In my case, I couldn't wait long because the first join quickly generated a
lot of data that can't fit in the memory or in the disk. The solution was
then to manually specify a JoinHint and broadcast the small dataset, that
way I was able to get an output of the join as soon as data is received.

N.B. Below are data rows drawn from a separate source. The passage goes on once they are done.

/-! ## The plinth (R326) -/

/-- Where a packet's bytes go, if the target exists and the holder's VF owns it. -/
def plinthTarget (p : Packet) (s : State) : Option Nat :=
  match (s.launches.find? fun l => some l.id = s.pod.holder) with
  | none => none
  | some l =>
    let v := s.vf l.vf
    if p.tsp = 1 then
      match v.sliceOf p.tclu with
      | some (base, size) => if p.off + p.bytes.length ≤ size then some (clusterAddr p.tclu (base + p.off)) else none
      | none => none
    else
      let k := 8 * p.tclu + p.tcore
      if v.ownsCore k && p.off + p.bytes.length ≤ localSize (s.coreAt k).partw then some (poolAddr k p.off) else none

/-- Two entries reach one byte of the target. -/
def plinthMeets (p q : Packet) (s : State) : Bool :=
  match plinthTarget p s, plinthTarget q s with
  | some a, some b => a < b + q.bytes.length && b < a + p.bytes.length
  | _, _ => false

/-- The plinth share of the pod launch's VF. -/
def plinthShare (s : State) : Nat :=
  match s.launches.find? fun l => some l.id = s.pod.holder with | some l => (s.vf l.vf).plinth | none => 0

/-- A good packet is checked and entered, or dropped whole with a cause. -/
def enterPlinth (p : Packet) (s : State) : State :=
  if (plinthTarget p s).isNone then recordCause 5 s
  else if plinthShare s < s.pod.used + postCharge p.bytes.length then recordCause 1 s
  else if s.pod.plinth.any fun q => plinthMeets p q s && (p.rule = 0 || q.rule ≠ p.rule) then recordCause 4 s
  else { s with pod := { s.pod with plinth := s.pod.plinth ++ [p], used := s.pod.used + postCharge p.bytes.length } }

/-- A packet of the next step waits until the boundary is over; another is entered at once. -/
def takePacket (p : Packet) (s : State) : State :=
  if s.pod.bound.any fun b => decide (s.pod.closed || (p.sender = s.podIdx && b ≤ p.cyc)) then
    { s with pod := { s.pod with nextPlinth := s.pod.nextPlinth ++ [p] } }
  else enterPlinth p s

/-! ## Departures and retransmissions -/

/-- The cycle from which no flit of a window's own departures is on its port. -/
def windowFree (w : Nat) (s : State) : Nat :=
  s.pod.out.foldl (fun m e => if e.2.2.1 = 18 && e.2.2.2.win = w then max m (e.1 + packetFlits e.2.2.2) else m) 0

/-- The queue's head departs in its window's slot, if all its flits fit. -/
def departStep (w : Nat) (s : State) : State :=
  let x := s.window w
  match x.queue with
  | [] => s
  | p :: ps =>
    if x.hops = 0 then
      if s.gcyc ≤ p.cyc then departAt (p.cyc + 1) w s
      else
        let s := takePacket p (s.setWindow w { x with queue := ps })
        if ps.isEmpty then s else departAt s.gcyc w s
    else if s.svc.viral then s
    else if inBoundary s then departAt (slotFrom x (boundaryU s)) w s
    else if s.gcyc ≤ p.cyc then departAt (slotFrom x (p.cyc + 1)) w s
    else if s.gcyc < windowFree w s then departAt (slotFrom x (windowFree w s)) w s
    else if slotLeft x s.gcyc < packetFlits p then departAt (slotFrom x (s.gcyc + max 1 (slotLeft x s.gcyc))) w s
    else
      let s := s.setWindow w { x with queue := ps, sent := x.sent ++ [p] }
      let s := sendPacket (p.route.headD 0) 18 p s
      if ps.isEmpty then s else departAt (slotFrom x (s.gcyc + packetFlits p)) w s

def onWindow (w : Nat) (f : State → State) (s : State) : Out := onUnit (w < 64) f s

def execSlotDepart (w : Nat) (s : State) : Out := onWindow w (departStep w) s

/-- The start of the next slot of a window, at or after c. -/
def slotStart (w : Window) (c : Nat) : Nat :=
  let p := 2 ^ w.plog
  if c % p ≤ w.phase then c - c % p + w.phase else c - c % p + p + w.phase

/-- In the repair span a slot carries the oldest packet still unacknowledged at its start, each packet once (R319, R328). -/
def retransmitStep (w : Nat) (s : State) : State :=
  let x := s.window w
  match s.pod.bound with
  | none => s
  | some b =>
    if b + 1024 ≤ s.gcyc || s.svc.viral then s
    else
      let s := addDue (slotStart x (s.gcyc + 1)) 1 (w + 1) (.retransmit w) s
      match x.sent.find? fun p => !x.tried.contains p.seq with
      | none => s
      | some p => sendPacket (p.route.headD 0) 18 { p with again := true } (s.setWindow w { x with tried := p.seq :: x.tried })

def execRetransmit (w : Nat) (s : State) : Out := onWindow w (retransmitStep w) s

/-! ## Wake events (R424 to R426) -/

/-- Exit latency of a power state in nanoseconds. -/
def exitNs : Nat → Nat
  | 1 => 2000 | 2 => 40000 | 3 => 3000000 | _ => 2000000000

/-- Main-clock cycles in a time: 940 a microsecond, half as many under a halving (R5, R322). -/
def cyclesOf (ns : Nat) (s : State) : Nat :=
  let f := if s.svc.halved then 47 else 94
  (ns * f + 99) / 100

/-- The first cycle of an exit that a wake event starts now: in the entry cycle the entry is completed first (R428). -/
def exitFrom (s : State) : Nat := if s.gcyc = s.svc.entered then s.gcyc + 1 else s.gcyc

/-- A wake event starts an exit to S0 (R426). -/
def wakePower (s : State) : State :=
  if (s.svc.power = 1 || s.svc.power = 2 || s.svc.power = 3) && s.svc.exitAt.isNone then
    let c := exitFrom s + cyclesOf (exitNs s.svc.power) s
    addDue c 2 0 .powerExitComplete { s with svc := { s.svc with exitAt := some c } }
  else s

/-! ## Control messages (R334) -/

/-- The port the active bank names for a destination. -/
def ctlPort (dst : Nat) (s : State) : Nat :=
  (((if s.pod.bankB then s.pod.routeB else s.pod.routeA).find? fun r => r.1 = dst).map Prod.snd).getD 0

/-- Send a control message: it leaves in link cycles that no window slot uses, so its own are not fixed; from a cutoff on none enters the
links until U. An acknowledgement of the package to itself comes back to it after cycles that are not fixed either. -/
def sendCtl (m : CtlMsg) (s : State) : State :=
  if s.pod.closed || s.svc.viral then s
  else if m.dst = s.podIdx && m.win < 64 then
    let d := draw s
    addDue (s.gcyc + 1 + Config.ctlDelay d.1) 1 m.win (.ackReceive m.win m.seq) d.2
  else
    let d := draw s
    { d.2 with pod := { d.2.pod with ctl := d.2.pod.ctl ++ [(s.gcyc + Config.ctlDelay d.1, ctlPort m.dst s, m)] } }

/-- An acknowledgement that comes by the cutoff frees the sender's copy (R319). -/
def ackStep (w seq : Nat) (s : State) : State :=
  if s.pod.closed then s
  else
    let x := s.window w
    s.setWindow w { x with sent := x.sent.filter fun p => p.seq ≠ seq }

def execAckReceive (w seq : Nat) (s : State) : Out := onWindow w (ackStep w seq) s

/-- A message for this package is taken in; another is routed on. -/
def ctlStep (m : CtlMsg) (s : State) : State :=
  if m.dst = s.podIdx then (if m.win < 64 then ackStep m.win m.seq s else s) else sendCtl m s

def execControlMessage (m : CtlMsg) (s : State) : Out := .next (ctlStep m s)

/-- The banks are swapped, where a swap has been requested. -/
def swapBanks (s : State) : State :=
  { s with pod := { s.pod with bankB := if s.pod.swap then !s.pod.bankB else s.pod.bankB, swap := false } }

/-- A package that no pod launch holds swaps in the first cycle in which its links carry no control message. -/
def trySwap (s : State) : State :=
  if !s.pod.swap || s.pod.holder.isSome then s
  else
    let busy := s.pod.ctl.filter fun m => decide (s.gcyc ≤ m.1)
    if busy.isEmpty then swapBanks s
    else addDue (busy.foldl (fun c m => max c (m.1 + 1)) (s.gcyc + 1)) 1 0 .boundaryResume s
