/-- Mailboxes and the harts that serve them: START, END and KILL, delivery and RETIRE, APOP, OPUSH, the step timer and its watchdog, system observations, MBSTAT, the harts' stores to the control page, their clock and their timers (R209, R385, R386, R388, R389, R390, R391, R392, R393).
The model's choice are the twelfths and the phase of the step timer (log entry 32), and the cycle of a delivery that an APOP makes room for
(log entry 34). -/
def Obligations.mailboxes : Prop :=
  (∀ (m : Nat) (v : Word) (s : State),
    let b := s.mailbox m
    let c := { b with pver := v.extractLsb' 48 16, retire := v.getLsbD 15 }
    let cmd := (v.extractLsb' 8 4).toNat
    let put := fun x : Mailbox => s.setMbox x
    let deliveryDue := fun t : State => addDue (s.gcyc + 1) 1 m (.actionDelivery m) t
    let observationDue := fun t : State => { t with staged := t.staged ++ [.obs m] }
    let clockDue := fun t : State => addDue (s.gcyc + 1) 0 m (.watchdogExpiry m) t
    let per := if s.svc.power < 2 ∨ (s.svc.power = 2 ∧ b.hart < 16) then (if s.svc.halved then 48 else 24) / s.hartDivider b.hart else 0
    let reached := fun u d : Nat => b.budget ≠ 0 ∧ b.budget ≤ (u + Config.hartPhase d % 12) / 12
    let timed := fun x : Mailbox => clockDue { s.setMbox { x with timer := some (per, s.fresh) } with fresh := s.fresh + 1 }
    let ended := fun x : Mailbox => { x with epi := 2, staging := false, timer := none, acts := [], ahead := false, sys := some 1, sysEver := x.ever }
    let header := fun (ever : BitVec 16) (len kind : Nat) => leBytes 8 (ever.toNat * 2 ^ 48 + b.seq.toNat * 2 ^ 32 + len * 2 ^ 16 + kind)
    (1024 ≤ m → ∀ i ∈ [Instr.mbctlStart m v, .mbctlEnd m v, .mbctlKill m v, .actionDelivery m, .watchdogExpiry m, .apop m, .opush m v,
        .systemObservationAppend m], exec i s = .fault .noSuchUnit)
    ∧ (m < 1024 →
      (∀ k i, (k, i) ∈ [(1, Instr.mbctlStart m v), (2, .mbctlEnd m v), (3, .mbctlKill m v)] → ∃ w : Word,
        exec i s = .next { s with staged := s.staged ++ [.mbctl m w] } ∧ w.extractLsb' 48 16 = v.extractLsb' 48 16 ∧ w.getLsbD 15 = v.getLsbD 15
          ∧ (w.extractLsb' 8 4).toNat = k)
      ∧ (cmd = 0 ∨ 3 < cmd → applyMbctl m v s = put c)
      ∧ (let started := { c with epi := 1, ever := c.pver, retire := false, staging := true };
        (cmd = 1 → b.epi = 1 → applyMbctl m v s = put c)
        ∧ (cmd = 1 → b.epi ≠ 1 → b.ahead = false → applyMbctl m v s = deliveryDue (put started))
        ∧ (cmd = 1 → b.epi ≠ 1 → b.ahead = true → ¬ reached per s.fresh → applyMbctl m v s = deliveryDue (timed started)))
      ∧ (cmd = 2 → b.epi = 0 → applyMbctl m v s = put c)
      ∧ (cmd = 2 → b.epi ≠ 0 → applyMbctl m v s = put { c with epi := 0, staging := false, timer := none })
      ∧ (cmd = 3 → b.epi ≠ 1 → applyMbctl m v s = put c)
      ∧ (cmd = 3 → b.epi = 1 → 4 ≤ b.obs.length → applyMbctl m v s = put (ended c))
      ∧ (cmd = 3 → b.epi = 1 → b.obs.length < 4 → ∃ t e, applyMbctl m v s = t ∧ t.mem = s.mem ∧ e.bytes.take 8 = header c.ever 0 1 ∧ e.vis = s.gcyc + 1
        ∧ t.mailbox m = { ended c with obs := c.obs ++ [e], seq := c.seq + 1, sys := none })
      ∧ ((b.acts = [] ∨ b.epi ≠ 1 ∨ b.ahead = true ∨ ∃ e ∈ b.acts.head?, s.gcyc < e.vis) → exec (.actionDelivery m) s = .next s)
      ∧ (∀ e es, b.acts = e :: es → b.epi = 1 → b.ahead = false → e.vis ≤ s.gcyc →
        let given := { b with ahead := true, aev := true }
        (b.retire = false → ¬ reached per s.fresh → exec (.actionDelivery m) s = .next (timed given))
        ∧ (b.retire = false → reached per s.fresh → exec (.actionDelivery m) s
            = .next (observationDue { s.setMbox { ended given with wdog := true } with fresh := s.fresh + 1 }))
        ∧ (b.retire = true → exec (.actionDelivery m) s
            = .next (observationDue (put { b with acts := es, epi := 3, staging := false, sys := some 2, sysEver := b.ever, aev := true }))))
      ∧ (b.timer = none → exec (.watchdogExpiry m) s = .next s)
      ∧ (∀ u d, b.timer = some (u, d) →
        (reached (u + per) d → exec (.watchdogExpiry m) s = .next (observationDue (put { ended b with wdog := true })))
        ∧ (¬ reached (u + per) d → exec (.watchdogExpiry m) s = .next (clockDue (put { b with timer := some (u + per, d) }))))
      ∧ (b.ahead = false → exec (.apop m) s = .next (put { b with lastr := 4 }))
      ∧ (b.ahead = true → exec (.apop m) s = .next (deliveryDue (put { b with acts := b.acts.drop 1, ahead := false, lastr := 0 })))
      ∧ (let len := v.toNat % 512
        let open_ := b.epi = 1 ∧ b.staging = true;
        (¬ open_ → exec (.opush m v) s = .next (put { b with lastr := 3 }))
        ∧ (open_ → 504 < len → exec (.opush m v) s = .next (put { b with lastr := 2 }))
        ∧ (open_ → len ≤ 504 → 4 ≤ b.obs.length ∨ b.sys ≠ none → exec (.opush m v) s = .next (put { b with lastr := 1 }))
        ∧ (open_ → len ≤ 504 → b.obs.length < 4 → b.sys = none → exec (.opush m v) s = .next (put { b with
            obs := b.obs ++ [⟨0, header b.ever len 0 ++ b.obswin.drop 8, s.gcyc + 1, false⟩], seq := b.seq + 1, timer := none, lastr := 0 })))
      ∧ (b.sys = none ∨ 4 ≤ b.obs.length → exec (.systemObservationAppend m) s = .next s)
      ∧ ∀ k, b.sys = some k → b.obs.length < 4 → ∃ t e, exec (.systemObservationAppend m) s = .next t ∧ t.mem = s.mem
        ∧ t.mailbox m = { b with obs := b.obs ++ [e], seq := b.seq + 1, sys := none } ∧ e.bytes.take 8 = header b.sysEver 0 k ∧ e.bytes.length = 512))
  ∧ (∀ (c : Nat) (b : Mailbox), b.lastr < 16 → b.epi < 8 → b.acts.length ≤ 4 → b.obs.length ≤ 4 → let w := mbstat c b
      w.extractLsb' 48 16 = b.ever ∧ w.extractLsb' 32 16 = b.pver ∧ (w.extractLsb' 20 4).toNat = b.lastr ∧ w.getLsbD 16 = b.ahead ∧ w.getLsbD 15 = b.retire
        ∧ (w.extractLsb' 12 3).toNat = b.epi ∧ (w.extractLsb' 4 4).toNat = (b.acts.filter fun e => decide (e.vis ≤ c)).length
        ∧ (w.extractLsb' 0 4).toNat = b.obs.length)
  ∧ ∀ (h : Nat) (s : State), (128 ≤ h → ∀ i ∈ [Instr.hartTimerInterrupt h, .registerWrite (.hartTime h)], exec i s = .fault .noSuchUnit)
    ∧ (h < 128 → exec (.hartTimerInterrupt h) s = .next (s.setHart { s.hart h with mtip := decide ((s.hart h).timecmp.toNat ≤ s.gcyc) })
      ∧ (∃ t n, exec (.registerWrite (.hartTime h)) s = .next t ∧ t.mem = s.mem ∧ (t.hart h).got = leBytes 8 n ∧ (t.hart h).seen = n ∧ (s.hart h).seen ≤ n
        ∧ s.gcyc ≤ n + 4 ∧ ((s.hart h).seen < s.gcyc → n < s.gcyc))
      ∧ (∀ pa n, 0 < n → 2 ^ 38 ≤ pa → pa < 2 ^ 38 + 2 ^ 23 → pa % n ≠ 0 → ∃ t, exec (.registerWrite (.hartLoad h pa n false)) s = .next t
        ∧ t.mem = s.mem ∧ (t.hart h).fault = true)
      ∧ ∀ m, m < 1024 →
        let store := fun (mode off : Nat) (x : Word) => exec (.registerWrite (.hartStore h mode (2 ^ 38 + 2 ^ 22 + 4096 * m + off) (leBytes 8 x.toNat) false)) s
        let b := s.mailbox m
        (∀ mode x, mode ≠ 0 → ∃ t, store mode 16 x = .next t ∧ t.mem = s.mem ∧ t.mailbox m = { b with budget := (x.extractLsb' 0 40).toNat })
        ∧ (∀ mode x, mode ≠ 0 → ∃ t, store mode 8 x = .next t ∧ t.mboxes = s.mboxes ∧ t.staged = s.staged ++ [.mbctl m x])
        ∧ (∀ mode x, mode ≠ 0 → ∃ t, store mode 24 x = .next t ∧ t.mailbox m = { b with wdog := b.wdog && !x.getLsbD 1, aev := b.aev && !x.getLsbD 0 })
        ∧ (∀ x, b.epi = 0 → ∃ t, store 3 0 x = .next t ∧ t.mailbox m = { b with hart := (x.extractLsb' 8 7).toNat, aie := x.getLsbD 1 })
        ∧ (∀ x, b.epi ≠ 0 → ∃ t, store 3 0 x = .next t ∧ t.mailbox m = b)
        ∧ ∀ off x, off ∈ [0, 8, 16, 24] → ∃ t, store 0 off x = .next t ∧ t.mboxes = s.mboxes ∧ t.staged = s.staged)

Thanks a lot for the clarification!

Best,
Yassine

2016-11-23 17:35 GMT+01:00 Robert Metzger <rm...@apache.org>:

> Hi Yassine,
>
> you don't necessarily need to set the parallelism of the last two
> operators of 31, the sink with parallelism 1 will fit still into the slots.
> A task slot can, by default, hold an entire "slice" or parallel instance
> of a job.
>
> The reason why the sink stays in state CREATE in the beginning is because
> it didn't receive any data yet. In batch mode, an operator is switching to
> RUNNING once it received the first record. In your case, there are some
> operations (reduce, join) before the sink that first need to consume all
> data and process it.
> If you wait long enough, you should see the sink to become active.
>
> Regards,
> Robert
>
>
>
> On Wed, Nov 23, 2016 at 2:03 PM, Yassine MARZOUGUI <
> y.marzougui@mindlytix.com> wrote:
>
>> Hi all,
>>
>> My batch job has the follwoing plan in the end (figure attached):
>>
>>
>> ​
>> I have a total of 32 task slots, and I have set the parallelism of the
>> last two operators before the sink to 31. The sink parallelism is 1. The
>> last operator before the sink is a MapOperator, so it doesn't need to
>> buffer all elements before emitting the output.
>>
>> Looking at the dashboard, I see that one task slot is available, but the
>> sink subtask stays in the state "CREATED".
>>
>> Any explanation for this behaviour? Thank you.
>>
>> Best,
>> Yassine
>>
>
>

Re: Sink not switched to "RUNUNG" even though a task slot is available

Posted by Robert Metzger <rm...@apache.org>.
Hi Yassine,

you don't necessarily need to set the parallelism of the last two operators
of 31, the sink with parallelism 1 will fit still into the slots.
A task slot can, by default, hold an entire "slice" or parallel instance of
a job.

The reason why the sink stays in state CREATE in the beginning is because
it didn't receive any data yet. In batch mode, an operator is switching to
RUNNING once it received the first record. In your case, there are some
operations (reduce, join) before the sink that first need to consume all
data and process it.
If you wait long enough, you should see the sink to become active.

Regards,
Robert



On Wed, Nov 23, 2016 at 2:03 PM, Yassine MARZOUGUI <
y.marzougui@mindlytix.com> wrote:

> Hi all,
>
> My batch job has the follwoing plan in the end (figure attached):
>
>
> ​
> I have a total of 32 task slots, and I have set the parallelism of the
> last two operators before the sink to 31. The sink parallelism is 1. The
> last operator before the sink is a MapOperator, so it doesn't need to
> buffer all elements before emitting the output.
>
> Looking at the dashboard, I see that one task slot is available, but the
> sink subtask stays in the state "CREATED".
>
> Any explanation for this behaviour? Thank you.
>
> Best,
> Yassine
>